Risks Associated With AI Agents
When an AI agent moves from basic language and retrieval tasks to goal-oriented execution, the consequences of errors and mistakes grow larger. Managing an agentic workforce doesn’t come without risk and requires a shift in focus from traditional segmented IT oversight to a much broader digital governance.
Some of the most common risks include:
- Permission creep: An AI agent may inadvertently retrieve data from sources it has no need to access if security protocols aren’t robust.
- Prompt injection: Bad actors can hijack an AI’s logic patterns by crafting deliberately malicious prompts and actions.
- Reasoning loops: Without adequate guardrails an AI Agent can get stuck in costly reasoning loops where sub-agents feed off each other endlessly, slowing systems down and increasing compute costs.
- Model drift: AI tools are not immune to degradation. As datasets become outdated, so too can the AI responses.
- Accountability gaps: Businesses can fall foul of becoming over-reliant on AI technology to the point where there is no clear accountability should things go wrong.
Final Thoughts
The shift to agentic AI is opening an opportunity to automate tasks that were previously impervious to automation. We are rapidly moving past task-based and workflow agents and towards systems that are capable of cross-department functionality and execution.
For the modern business leader, the advantages are clear. Operational consistency, faster delivery speeds, and the removal of human error are all great perks that the technology brings. However, it is a form of AI that is still in its infancy. Business leaders will carefully balance risk and reward if they want to gain the most out of agentic AI solutions.
FAQs
What’s the difference between an AI agent and a chatbot?
A chatbot is primarily focused on offering responses to customer queries by retrieving information and answering questions based on a script or database. An AI agent is designed to act rather than just respond; it contains an internal structure that allows it to plan a series of steps and execute them to complete a goal or objective, often through interaction with multiple agents.
Do AI agents replace human employees?
While some entry-level, high volume repetitive roles are being phased out, it is much more common to see AI agents augment human employees’ output rather than replace them outright. Many AI applications still require considerable human-in-the-loop inputs. And employees are now often spending time as orchestrators rather than simple task-doers.
What data systems do we need before deploying an agent?
AI agents are more effective when your business systems are composed of micro-services that expose very specific APIs. Your company knowledge bases should be fully up-to-date and accurate. Finally, you should have a fine-grained security model that will allow you to clearly control what the agents can and cannot do. This way you ensure agents are only accessing what they need in order to complete their objectives.
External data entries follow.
-- ==== Sys2Proof/Machine/Stacks.lean ====
section
/-! DEFINITION. The memory sequencer and its commands (R237 to R257), the events of a stack, and the firmware timelines
(R414 to R416). The unit of a command or a stack's event is the stack; a pseudo-channel is named by the command. -/

namespace Sys2Proof.Machine

/-- A broken rule of a command: cause, rule code of Table 11.5b, pseudo-channel, and the store word or descriptor that the detail names instead
of the timeline word (Table 11.5). -/
structure Broken where
  cause : Nat
  code  : Nat
  pch   : Nat
  word  : Option Nat
  deriving DecidableEq, Repr

/-- The stack in turn with the writes made so far. -/
def State.stack (s : State) : Stack := s.cur.stk s.unit
/-- The stack in turn changed. -/
def State.onStack (s : State) (f : Stack → Stack) : State := s.onStk s.unit f
/-- A pseudo-channel of a stack. -/
def Stack.pch (x : Stack) (p : Nat) : Pch := SMap.getD x.pchs p Pch.reset
/-- The stack with a pseudo-channel replaced. -/
def Stack.setPch (x : Stack) (p : Nat) (c : Pch) : Stack := { x with pchs := SMap.put x.pchs p c }
/-- A bank of a pseudo-channel. -/
def Pch.bank (c : Pch) (b : Nat) : Bank := SMap.getD c.banks b Bank.reset
/-- The pseudo-channel with a bank replaced. -/
def Pch.setBank (c : Pch) (b : Nat) (k : Bank) : Pch := { c with banks := SMap.set Bank.reset c.banks b k }
/-- The state with a pseudo-channel of the stack in turn changed. -/
def State.onPch (s : State) (p : Nat) (f : Pch → Pch) : State := s.onStack fun x => x.setPch p (f (x.pch p))

/-- The relative cycle of the kernel that owns a stack's timeline (R237). -/
def Sys.relCycle (y : Sys) (k : Nat) : Nat :=
  match (y.stk k).kernel.bind (SMap.get? y.kernels) with
  | some q => (y.die (k / 2)).gnomon - q.start
  | none => 0

/-- The stack tick of a timeline tick of the present cycle (R242). -/
def State.stackTick (s : State) (t : Nat) : Nat := 2 * s.cur.hub + t % 2

/-- The stack tick of the command in turn. -/
def State.wtick (s : State) : Nat := s.stackTick s.stack.tick

/-- R239, R291, Table 11.5: a fault of the stack in turn at timeline tick `t`. One in the second half of a cycle stops the die
at the boundary after it. One that work already started meets when its kernel has stopped is not reported again (R252, log 21). -/
def stackFault (s : State) (cause : Nat) (detail : List Nat) (t : Nat) : State :=
  let r : Report :=
    { rank := if 0x70 ≤ cause then 0 else 2, late := t % 2 == 1, die := s.unit / 2, cluster := 0, core := 0, word := 0,
      cause := cause, detail := detail, pos := none, kernel := s.stack.kernel }
  if (s.stack.kernel.bind s.cur.kern).any fun x => x.state == .running then { s with faults := s.faults ++ [r] } else s

/-- The first 32 bits of the detail of a stack's fault. -/
def stackDetail (k p code : Nat) : Nat := k + 8 * p + 512 * code

/-- Whether a bank is open. -/
def Bank.isOpen (k : Bank) : Bool := match k.mode with | .opened _ => true | _ => false
/-- A bank closed at a tick, for the other command of that tick already (log 170). -/
def Bank.close (k : Bank) (w : Nat) : Bank := { k with mode := .precharged, pre := some w }

/-! ### Firmware timelines (R414 to R416) -/

/-- The tick at which a pseudo-channel's period starts (R414, R415). -/
def Stack.periodStart (x : Stack) (p : Nat) : Nat := SMap.getD x.delayed p (x.taken + 8 * p)

/-- R414: the slot of a firmware window that begins at a tick, if one does. -/
def Stack.firmwareSlot (x : Stack) (p w : Nat) : Option Nat :=
  let st := x.periodStart p
  if w < st then none
  else
    let o := (w - st) % 4096
    if o < 544 && o % 8 == 0 then some (o / 8) else none

/-- Whether a firmware timeline drives a stack (R237, R384). -/
def Driver.firmware (d : Driver) : Bool := d == .idle || d == .hold || d == .drain

/-- R414: whether firmware's own memory work may fall on a pseudo-channel at a tick. -/
def Stack.works (x : Stack) (p w : Nat) : Bool :=
  let st := x.periodStart p
  x.driver.firmware && st ≤ w && 1324 ≤ (w - st) % 4096

/-- R414: the window or refresh of a firmware timeline that is in progress on a pseudo-channel when another timeline takes the stack at a
tick, with the tick at which it ends. -/
def Stack.inProgress (x : Stack) (p w : Nat) : Option (Nat × Occupier) :=
  let st := x.periodStart p
  if !x.driver.firmware || w ≤ st then none
  else
    let o := (w - st) % 4096
    if o == 0 then none
    else if o < 664 then some (w - o + 664, .window (w - o) 68)
    else if 664 < o && o < 1324 then some (w - o + 1324, .refab)
    else none

/-- R414: whether a firmware window or refresh is in progress on a pseudo-channel at a tick. -/
def Stack.firmwareBusy (x : Stack) (p w : Nat) : Bool :=
  let st := x.periodStart p
  st ≤ w && (w - st) % 4096 < 1324

/-- The tick of a firmware timeline's latest command on a pseudo-channel before a tick. -/
def Stack.firmwareLast (x : Stack) (p w : Nat) : Option Nat :=
  let st := x.periodStart p
  if w ≤ st then none
  else
    let o := (w - 1 - st) % 4096
    some (if 664 ≤ o then w - 1 - o + 664 else w - 1 - o)

/-- R252: the tick at which an open bank may be closed. -/
def Bank.closeAt (k : Bank) (w : Nat) : Nat :=
  let after := fun (t : Option Nat) (d : Nat) => match t with | some t => t + d | none => 0
  Nat.max w (Nat.max (after k.act 64) (Nat.max (after k.rdl 8) (after k.wrlEnd 34)))

/-- R415: the first tick at which a pseudo-channel's pending rules let its period start, after its open banks are closed. While a
near-bank issue steps or waits, that tick lies beyond every end it can have; the end of the last one brings it back
(`execNearBankIssueEnd`). -/
def Pch.readyAt (c : Pch) (w : Nat) : Nat :=
  let banks := c.banks.map fun b =>
    let pre := match b.2.mode with | .opened _ => b.2.closeAt w + 28 | _ => (match b.2.pre with | some t => t + 28 | none => 0)
    Nat.max pre (match b.2.mode with | .refreshing e => e | _ => 0)
  let near := if c.cur.isSome || !c.queue.isEmpty then w + 2 ^ 21 else 0
  banks.foldl Nat.max (Nat.max w (Nat.max ((c.busy.map (·.1)).getD 0) (Nat.max ((c.lturn.map (·.1)).getD 0) near)))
How do we measure ROI from agents?
Some of the key metrics to monitor when determining potential ROI on AI agents include reductions in work process cycle time and an improved percentage of task success rates You can look for a reduction in hand-off times, an increase in total throughput rates. Longer term, you can evaluate the ratio at which your revenues and costs are scaling together. Agentic workforces should allow your costs to scale at a lower ratio to revenues.